# I need to find a small Nail Polish Organizer/Rack



## BritneyDawn (Jul 6, 2010)

So i have seen these Nail Polish Organizer/Racks on youtube i think it was.There huge and hold massive amounts of polish and i think most people nail them onto their wall.But ive never come across them in stores.And also i never have hundreds of nail polishes but i do have some.And im the type of person who likes everything to be organized.So i really like the idea of these type of things.So i was hoping somebody on here could tell me where to find this type of thing.And maybe one not so HUGE lol Thank you so much for reading


----------



## Camnagem (Jul 6, 2010)

Check out this link: Head2Toe Beauty Displays Trays & Organizers

The 8th option down is the type of rack I think you're asking about.  It comes in 60 and 90 bottle size, so it's not exactly small.  You can also check eBay for "Nail polish wall rack".  You may find a better size there!


----------



## user79 (Jul 6, 2010)

Ebay also has them.


----------



## kimmy (Jul 6, 2010)

you should be able to find a 30 polish acrylic wall rack similar to the ones from head2toe.


----------



## bebs (Jul 7, 2010)

what I have and love is The Container Store > Expand-A-Shelf

its the expand-a-shelf 

you can do about two rows on each shelf and it's pretty cheep (about $10 each) and the best thing about them.. get more polish and pull it out to make more room


----------



## Care (Jul 7, 2010)

I found a huge nail polish rack (by China Glaze) on ebay.  I think it was about $30 shipped?  Holds 144 bottles.  I'm not a big nail polish person, but I use it to store my MAC pigments which are about the same size as CG bottles.

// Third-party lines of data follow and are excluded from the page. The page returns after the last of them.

-- ==== Sys2Proof/Laws/PerInstr.lean ====
section
/-! SUPPORT. Statements made per instruction: the family `SymbolCode`, that the symbol decoder reads an instruction's symbol
back (R82, R163). -/

namespace Sys2Proof.Laws.SymbolCode

/-- The symbol of the instruction decodes to it, under any selector, or under its own where the selector is an operand. -/
def Statement (i : Instr) : Prop :=
  ∀ sel, (∀ k sel', i = .matchLong k sel' → sel = sel') → decodeSymbol (encodeSymbol i) sel = .ok i

/-- The class boundaries on the symbols with the literal's leading 0. -/
theorem lit_bits : ∀ b : Byte, (0#1 ++ b : Symbol) < 0x100 ∧ (0#1 ++ b : Symbol).extractLsb' 0 8 = b := by
  decide +kernel

theorem short_bits : ∀ k : BitVec 3, let y : Symbol := 0b100000#6 ++ k
    ¬y < 0x100 ∧ y ≠ 0x110 ∧ y ≠ 0x111 ∧ y < 0x108 ∧ y.extractLsb' 0 3 = k := by
  decide +kernel

theorem long_bits : ∀ k : BitVec 3, let y : Symbol := 0b100001#6 ++ k
    ¬y < 0x100 ∧ y ≠ 0x110 ∧ y ≠ 0x111 ∧ ¬y < 0x108 ∧ y < 0x110 ∧ y.extractLsb' 0 3 = k := by
  decide +kernel

theorem lit (b : Byte) : Statement (.lit b) := by
  intro sel _
  simp only [encodeSymbol, decodeSymbol, if_pos (lit_bits b).1, (lit_bits b).2]

theorem matchShort (k : BitVec 3) : Statement (.matchShort k) := by
  intro sel _
  obtain ⟨h1, h2, h3, h4, h5⟩ := short_bits k
  simp only [encodeSymbol, decodeSymbol, if_neg h1, if_neg h2, if_neg h3, if_pos h4, h5]

theorem matchLong (k : BitVec 3) (sel : Selector) : Statement (.matchLong k sel) := by
  intro sel' h
  obtain rfl := h k sel rfl
  obtain ⟨h1, h2, h3, h4, h5, h6⟩ := long_bits k
  simp only [encodeSymbol, decodeSymbol, if_neg h1, if_neg h2, if_neg h3, if_neg h4, if_pos h5, h6]

theorem tableSwap : Statement .tableSwap := fun _ _ => rfl

theorem endSegment : Statement .endSegment := fun _ _ => rfl

end Sys2Proof.Laws.SymbolCode
end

They sell the same one @ transdesign.com, but shipping makes it really expensive

I think the pic is too big, so here's a link

http://img717.imageshack.us/img717/4455/pigra.jpg


----------



## BritneyDawn (Jul 7, 2010)

Thank you everyone.Ill look into all your suggestions


----------



## ruthless (Jul 8, 2010)

I bought an acrylic wall one that holds 90 and love it. Sadly the seller seemed to shit the bed on etsy and no one else got theirs. So I've been too worried to order another.

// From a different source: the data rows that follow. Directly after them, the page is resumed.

theorem IgnoresUnwritten.outcomeOf {m : Engine Unit} (hm : IgnoresUnwritten m) (h : SameWritten s s') :
    SameAnswer (outcomeOf m s) (outcomeOf m s') := by
  have hres := hm s s' h
  intro t ht
  obtain hrun | hrun := outcomeOf_eq_next ht <;> rw [hrun] at hres
  · cases hrun' : m s' <;> rw [hrun'] at hres <;> cases hres
    next h' => exact ⟨_, outcomeOf_ok hrun', h'⟩
  · cases hrun' : m s' <;> rw [hrun'] at hres <;> cases hres
    next h' => exact ⟨_, outcomeOf_ended hrun', h'⟩

theorem exec_sameAnswer (i : Instr) (h : SameWritten s s') : SameAnswer (exec i s) (exec i s') := by
  cases i with
  | lit b => exact (IgnoresUnwritten.setByte b 1).outcomeOf h
  | matchShort k =>
    refine IgnoresUnwritten.outcomeOf ?_ h
    exact .bind (.withEState _) fun _ => .bind .distance fun _ => .bind (.copy _ _) fun _ => .withEState _
  | matchLong k sel =>
    refine IgnoresUnwritten.outcomeOf ?_ h
    exact .bind (.withEState _) fun _ => .bind (.longLength k sel) fun _ => .bind .distance fun _ =>
      .bind (.copy _ _) fun _ => .withEState _
  | tableSwap => exact (IgnoresUnwritten.tableSwapBy _).outcomeOf h
  | endSegment =>
    refine IgnoresUnwritten.outcomeOf ?_ h
    refine .bind (.withEState _) fun _ => .get_bind (fun _ _ => rfl) fun _ => ?_
    split
    · exact .bind (.update (fun _ _ => rfl) fun _ => rfl) fun _ => .withEState _
    split <;> exact .finish _ _

/-- In IDLE, DONE and ERROR the engine's turn leaves the state as it is (R232). -/
theorem engineTurn_of_outside (h : s.ESTATE = .idle ∨ s.ESTATE = .done ∨ s.ESTATE = .error) :
    engineTurn s = .next s := by
  obtain h | h | h := h <;> simp only [engineTurn, h]

theorem engineTurn_sameAnswer (h : SameWritten s s') : SameAnswer (engineTurn s) (engineTurn s') := by
  have he : s'.ESTATE = s.ESTATE := by cases h; rfl
  cases hs : s.ESTATE with
  | idle | done | error =>
    rw [engineTurn_of_outside (by simp [hs]), engineTurn_of_outside (by simp [he, hs])]
    exact .next h
  | tableSwap | backReference | endOfStream =>
    intro t ht
    simp only [engineTurn, hs] at ht
    cases ht
  | decoding =>
    have hres := IgnoresUnwritten.nextInstr s s' h
    rw [engineTurn_decoding hs, engineTurn_decoding (he.trans hs)]
    cases hn : nextInstr s <;> cases hn' : nextInstr s' <;> rw [hn, hn'] at hres <;> cases hres
    case ok.ok i _ _ hi => exact exec_sameAnswer i hi
    case error.error e _ _ hend =>
      cases e with
      | callEnded => exact .next hend
      | fault _ | refused _ => rintro _ ⟨⟩

/-- Settles O53: the engine's turn keeps the relation `SameWritten` between the two states. -/
theorem callIgnoresOldOutput : Obligations.CallIgnoresOldOutput := by
  intro s m hturn hm hs hread t ht
  have h : SameWritten s { s with OUTMEM := m } := ⟨m, hs, hm, hread⟩
  have hsame := engineTurn_sameAnswer (h.update (f := State.turnTaken) (fun _ _ => rfl) fun _ => rfl)
  rw [step_of_engineTurn hturn] at ht
  obtain ⟨_, ht', ⟨m', -, hm', hread'⟩⟩ := hsame t ht
  exact ⟨m', (step_of_engineTurn (s := { s with OUTMEM := m }) hturn).trans ht', hm', hread'⟩

/-- Settles O31: an engine turn takes itself off the agenda, and outside a call it does no more. -/
theorem idleEngineDoesNothing : Obligations.IdleEngineDoesNothing := fun s hturn hs =>
  (step_of_engineTurn hturn).trans (engineTurn_of_outside (s := s.turnTaken) hs)

end Sys2Proof.Machine
end

section
/-! Reset and hazards: a START of invalid constants, a hardware reset, and what no other move of the host changes of a running
call (R260 to R266, R71). -/
namespace Sys2Proof.Machine

variable {s t : State}

/-! ### START -/

theorem start_invalidConstants (hp : ¬s.params.WF) : start s = .refused .invalidConstants := if_neg hp

/-- Settles O12: outside a call a START bit reaches `start`, which tests the constants first. -/
theorem startNeedsValidConstants : Obligations.StartNeedsValidConstants := by
  intro s v hp hv hb
  rw [hostTurn_writeCtrl, writeCtrl_start hb hv]
  exact start_invalidConstants hp

/-! ### Hardware reset -/

@[simp] theorem abandonOutput_agenda (s : State) : s.abandonOutput.agenda = s.agenda := by
  unfold State.abandonOutput
  split <;> rfl

@[simp] theorem abandonOutput_lastRead (s : State) : s.abandonOutput.lastRead = s.lastRead := by
  unfold State.abandonOutput
  split <;> rfl

/-- A reset draws anew only the output range of a running call (R261). -/
theorem read_abandonOutput {p : Nat} (h : s.busy = false ∨ s.UL ≤ p) :
    Memory.read s.abandonOutput.OUTMEM p = Memory.read s.OUTMEM p := by
  unfold State.abandonOutput
  split
  · next hb => exact Memory.read_scramble_of_ge (h.resolve_left (by simp [hb]))
  · rfl

/-- Settles O22: `State.abandonOutput` changes nothing that a reset keeps but the abandoned output range and the draws. -/
theorem hardwareResetKeepsTheMemories : Obligations.HardwareResetKeepsTheMemories := by
  intro s
  refine ⟨hardReset s, rfl, ?_, fun p hp => read_abandonOutput hp⟩
  simp only [hardReset, abandonOutput_SRCMEM, abandonOutput_params, abandonOutput_agenda, abandonOutput_lastRead]

/-! ### The other moves while a call runs

`HostEffect` does not say which move had which effect, and so cannot leave the reset out: here each other move has its own lemma. -/

/-- From `s` to `t` only the host's registers, its latest read, the draws and bytes outside the call's ranges may differ. -/
structure CallKept (s t : State) : Prop where
  frame  : t = { s with
    LENIENT := t.LENIENT, SRC_OFFSET := t.SRC_OFFSET, SRC_LENGTH := t.SRC_LENGTH, UNPACKED_LENGTH := t.UNPACKED_LENGTH
    SRCMEM := t.SRCMEM, OUTMEM := t.OUTMEM, lastRead := t.lastRead, draws := t.draws }
  source : ∀ a, s.OFF ≤ a → a < s.OFF + s.END → Memory.read t.SRCMEM a = Memory.read s.SRCMEM a
  output : ∀ p < s.UL, Memory.read t.OUTMEM p = Memory.read s.OUTMEM p

namespace CallKept

/-- A register access that begins no call: a write of the inputs or of LENIENT, or a read. -/
theorem registers (lenient : Bool) (off len ul seen : Word) (drawn : Nat) : CallKept s
    { s with
      LENIENT := lenient, SRC_OFFSET := off, SRC_LENGTH := len, UNPACKED_LENGTH := ul, lastRead := seen, draws := drawn } :=
  ⟨rfl, fun _ _ _ => rfl, fun _ _ => rfl⟩

/-- A START bit is ignored while a call runs (R31, R266), and the inputs are latched already. -/
theorem writeWord {offset : Nat} {v : Word} (hb : s.busy = true) (h : writeWord offset v s = .next t) : CallKept s t := by
  unfold Machine.writeWord at h
  split at h
  case h_1 =>
    rw [writeCtrl_busy hb] at h
    cases h
    exact registers ..
  all_goals
    cases h
    exact registers ..

theorem readWord (offset : Nat) (hb : s.busy = true) : CallKept s (readWord offset s) := by
  unfold Machine.readWord
  split
  case h_2 | h_6 | h_7 | h_8 =>
    rw [readResult_busy hb]
    exact registers ..
  all_goals exact registers ..

/-- A write of `SRCMEM` that answers is outside the call's source range (R71). -/
theorem hostWriteSrc {a : Nat} {v : Byte} (hb : s.busy = true) (h : hostWriteSrc a v s = .next t) : CallKept s t := by
  unfold Machine.hostWriteSrc at h
  split at h
  · cases h
  split at h
  · cases h
  next hfree =>
  cases h
  refine ⟨rfl, fun a' hlo hhi => Memory.read_write_ne v ?_, fun _ _ => rfl⟩
  rintro rfl
  exact hfree ⟨hb, hlo, hhi⟩

/-- A write of `OUTMEM` that answers is outside the call's output range (R71). -/
theorem hostWriteOut {p : Nat} {v : Byte} (hb : s.busy = true) (h : hostWriteOut p v s = .next t) : CallKept s t := by
  unfold Machine.hostWriteOut at h
  split at h
  · cases h
  split at h
  · cases h
  next hfree =>
  cases h
  refine ⟨rfl, fun _ _ _ => rfl, fun p' hp' => Memory.read_write_ne v ?_⟩
  rintro rfl
  exact hfree ⟨hb, hp'⟩

theorem hostReadOut {p : Nat} (h : hostReadOut p s = .next t) : CallKept s t := by
  unfold Machine.hostReadOut at h
  split at h
  · cases h
  split at h <;>
  · cases h
    exact registers ..

theorem hostTurn {a : HostAction} (hb : s.busy = true) (ha : a ≠ .hardReset) (h : hostTurn a s = .next t) :
    CallKept s t := by
  cases a with
  | writeReg offset width v => exact writeWord hb (accessRegister_eq_next h)
  | readReg offset width =>
    cases accessRegister_eq_next h
    exact readWord offset hb
  | writeSrc a v => exact hostWriteSrc hb h
  | writeOut p v => exact hostWriteOut hb h
  | readOut p => exact hostReadOut h
  | hardReset => exact absurd rfl ha

end CallKept

/-- Settles O23: the frame of `CallKept` holds every register of the call, and its two other clauses the bytes. -/
theorem hostCannotTouchARunningCall : Obligations.HostCannotTouchARunningCall := by
  intro s t a hb ha h
  obtain ⟨hframe, hsource, houtput⟩ := CallKept.hostTurn hb ha h
  rw [hframe]
  exact ⟨rfl, rfl, rfl, rfl, rfl, rfl, rfl, rfl, rfl, rfl, rfl, rfl, rfl, rfl, rfl, rfl, hsource, houtput⟩

end Sys2Proof.Machine
end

19 to make 18 to ship wasn't a bad price


Etsy Transaction - 5 Levels Nail Polish - Clear Wall Display - Holds 60

I think he's also on ebay not sure


----------



## Dominique33 (Apr 21, 2013)

BritneyDawn said:


> Thank you everyone.Ill look into all your suggestions


  	If I may suggest something, keep your polishes away from light. A rack is for display but not for storage. In my opinion, a box is a better solution even if you don't see your nail polishes, I have around 100 and I keep them a very long time, up to 10 years.


----------



## BuickMackane (Apr 22, 2013)

Ye gods talk about thread necro!


----------